▸ TASK GOAL: Read the data below. Every line holding the string "toInt" must be copied.

□ □ □ □

-- ==== Sys2Proof/Machine/Sample.lean ====
section
/-!
DEFINITION. The row SAMPLE_PERIOD: one period of the house word clock on all lanes and all four signal paths (R1, R18, R20 to R25,
R43 to R54, R112).
-/

namespace Sys2Proof.Machine

/-! ### The channels presented (R2, R13, R18, R20) -/

/-- The frame of the held program block that is rendered now: that of 480 sample periods before, masked; zero outside the
locked stream and the block of loss (R2, R10, R13). -/
def programChannel (l : Lane) (c : ChannelId) : Int :=
  if l.rendering.report.isSome && l.rendering.mask.getLsbD c.val then
    match l.hold[479]? with
    | some frame => (Tab.get frame c).toInt
    | none => 0
  else 0

/-- A channel of the non-sync source: NS-L is C1, NS-R is C2, the others are zero (R18, R20). -/
def nonSyncChannel (n : NonSync) (c : ChannelId) : Int :=
  let pair := n.hold.getD 479 (0#24, 0#24)
  match c.val with
  | 0 => pair.1.toInt
  | 1 => pair.2.toInt
  | _ => 0

/-- The channels that the renderer reads for this sample (R20). -/
def presented (s : State) (i : ScreenId) (c : ChannelId) : Int :=
  match (s.screen i).renderer.current.source with
  | .program => programChannel (s.screen i).lane c
  | .nonsync => nonSyncChannel s.nonSync c
  | .mute => 0

/-! ### The surround filter (R25) -/

/-- The filtered C1 and C2 of a sample with the clip of each section, and the slots moved on; none where no filter is held or
MATRIX is not rendered (R25). -/
def runFilter (s : State) (i : ScreenId) : Vector Biquad 384 × Option ((Int × Int) × Bool × Bool) :=
  let r := (s.screen i).renderer
  match r.filter, r.current.isMatrix with
  | .held c1 c2, true =>
    let (q1, y1, clip1) := (Tab.get s.pool.slots c1).run (presented s i 0)
    let slots := Tab.set s.pool.slots c1 q1
    let (q2, y2, clip2) := (Tab.get slots c2).run (presented s i 1)
    (Tab.set slots c2 q2, some ((y1, y2), clip1, clip2))
  | _, _ => (s.pool.slots, none)

/-- The clip events of the filter sections that a feed reads (R25, R53). -/
def filterClips (rows : Option RowSet) (cover : Cover) (f : FeedId) (clips : Option (Bool × Bool)) : Nat :=
  match rows, clips with
  | some rows, some (clip1, clip2) =>
    (clip1 && feedReadsFiltered rows cover f true).toNat + (clip2 && feedReadsFiltered rows cover f false).toNat
  | _, _ => 0

/-! ### One feed (R43 to R50) -/

/-- What the stages of one feed give for a sample: the slots after it, its output and its clip events. -/
structure FeedOutput where
  slots : Vector Biquad 384
  out : Int
  clips : Nat

/-- The level and equaliser stages of one path: delay, level, chain (R44, R46, R48). -/
def runPath (c : Screen) (f : FeedId) (slots : Vector Biquad 384) (r : Int) (record : FeedRecord) (trim : Int) :
    FeedOutput :=
  let x := delayRead (Tab.get c.path.feeds f).memory r (pathDelay c.renderer.current f record.delay)
  let (v, levelClip) := levelStage (feedLevel c.path.levels trim (Tab.get c.path.levels.hot f)) x
  let (slots, y, clips) := runChain slots record.chain v
  ⟨slots, y, clips + levelClip.toNat⟩

/-- The level, equaliser and output stages of a feed whose screen gate is not CLOSED, in a crossfade block on both paths
(R46 to R51). -/
def runStages (c : Screen) (f : FeedId) (slots : Vector Biquad 384) (r : Int) : FeedOutput :=
  let e := c.equaliser
  let n := c.path.index
  let factors := outputFactors c (Tab.get c.path.feeds f).deadGate n
  let old := runPath c f slots r (Tab.get e.running f) (Tab.get c.path.levels.trims f)
  match e.incoming with
  | none => ⟨old.slots, outputStage factors n old.out none, old.clips⟩
  | some records =>
    let new := runPath c f old.slots r (Tab.get records f) (Tab.get c.path.levels.newTrims f)
    ⟨new.slots, outputStage factors n old.out (some new.out), old.clips + new.clips⟩

/-- Where the screen gate is CLOSED the level and equaliser stages are not computed, the output is 0, and no clip event counts: a
DARK screen's clip count is zero (R51, R58, R107; R53 speaks of every stage that is computed, log 15). -/
def feedStages (c : Screen) (f : FeedId) (slots : Vector Biquad 384) (r : Int) (renderClips : Nat) : FeedOutput :=
  match c.path.screenGate with
  | .closed => ⟨slots, 0, 0⟩
  | .opened | .closing | .opening =>
    let o := runStages c f slots r
    { o with clips := o.clips + renderClips }

/-- The tone sample of a feed, when it is the tone feed (R111, R112). -/
def toneOf (s : State) (i : ScreenId) (f : FeedId) : Option Int :=
  match s.calibration with
  | [] => none
  | r :: _ => match r.tone with
    | some t => if r.screen == i && t.feed == f then some (toneSample (stepLevel t.step) (s.screen i).path.index) else none
    | none => none

/-- One sample of one feed, from the channels to the output lane and the block meter (R43 to R54). -/
def feedSample (s : State) (i : ScreenId) (filter : Option ((Int × Int) × Bool × Bool)) (f : FeedId)
    (slots : Vector Biquad 384) : Vector Biquad 384 × FeedPath :=
  let c := s.screen i
  let p := Tab.get c.path.feeds f
  let cover := Tab.get c.renderer.covers f
  let rows := c.renderer.current.rows
  let (r, renderClip) := match rows with
    | some rows => renderFeed (presented s i) (filter.map Prod.fst) rows cover f c.path.index
    | none => (0, false)
  let o := feedStages c f slots r (renderClip.toNat + filterClips rows cover f (filter.map Prod.snd))
  let out := (toneOf s i f).getD o.out
  (o.slots, ({ p with memory := (toSample r :: p.memory).take 3600 }.countClips o.clips).meter out)

/-! ### One screen, and the part -/

/-- The sixteen feeds of a screen in order, the slots threaded through them. -/
def screenFeeds (s : State) (i : ScreenId) (filter : Option ((Int × Int) × Bool × Bool)) (slots : Vector Biquad 384) :
    Vector Biquad 384 × Vector FeedPath 16 :=
  feedIds.foldl (fun acc f =>
    let (slots, p) := feedSample s i filter f acc.1
    (slots, Tab.set acc.2 f p)) (slots, (s.screen i).path.feeds)

/-- One sample of a screen: its sixteen outputs, the block index, what the feed under tone carried, and its lane (R1, R43 to
R54, R115). -/
def screenSample (s : State) (i : ScreenId) : State :=
  let c := s.screen i
  let (slots, filter) := runFilter s i
  let (slots, feeds) := screenFeeds s i filter slots
  let toned (f : FeedId) : Bool := (toneOf s i f).isSome
  let s := s.modPool fun p => { p with slots := slots }
  let s := s.modPath i fun p => { p with feeds := feeds, index := p.index + 1 }
  let s := s.modFeeds i fun v => Tab.mapIdx (fun f r => if toned f then { r with toneInBlock := true } else r) v
  setLane s i (c.lane.tick c.path.index c.settings.nMiss)

/-- One period of the house word clock; the period waits while a block boundary of some screen is due (R1, R2; log 4). -/
def samplePeriod (s : State) : State :=
  if screenIds.any fun i => boundaryDue (s.screen i) then s
  else
    let s := screenIds.foldl screenSample s
    { s with nonSync := s.nonSync.tick }

/-- SAMPLE_PERIOD (R1). -/
def execSamplePeriod (s : State) : Host.Outcome State Fault Refusal := .next (whenRunning s samplePeriod)

end Sys2Proof.Machine
end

□ □ □ □

▸ EXERCISE ANSWER:
    | some frame => (Tab.get frame c).toInt
  | 0 => pair.1.toInt
  | 1 => pair.2.toInt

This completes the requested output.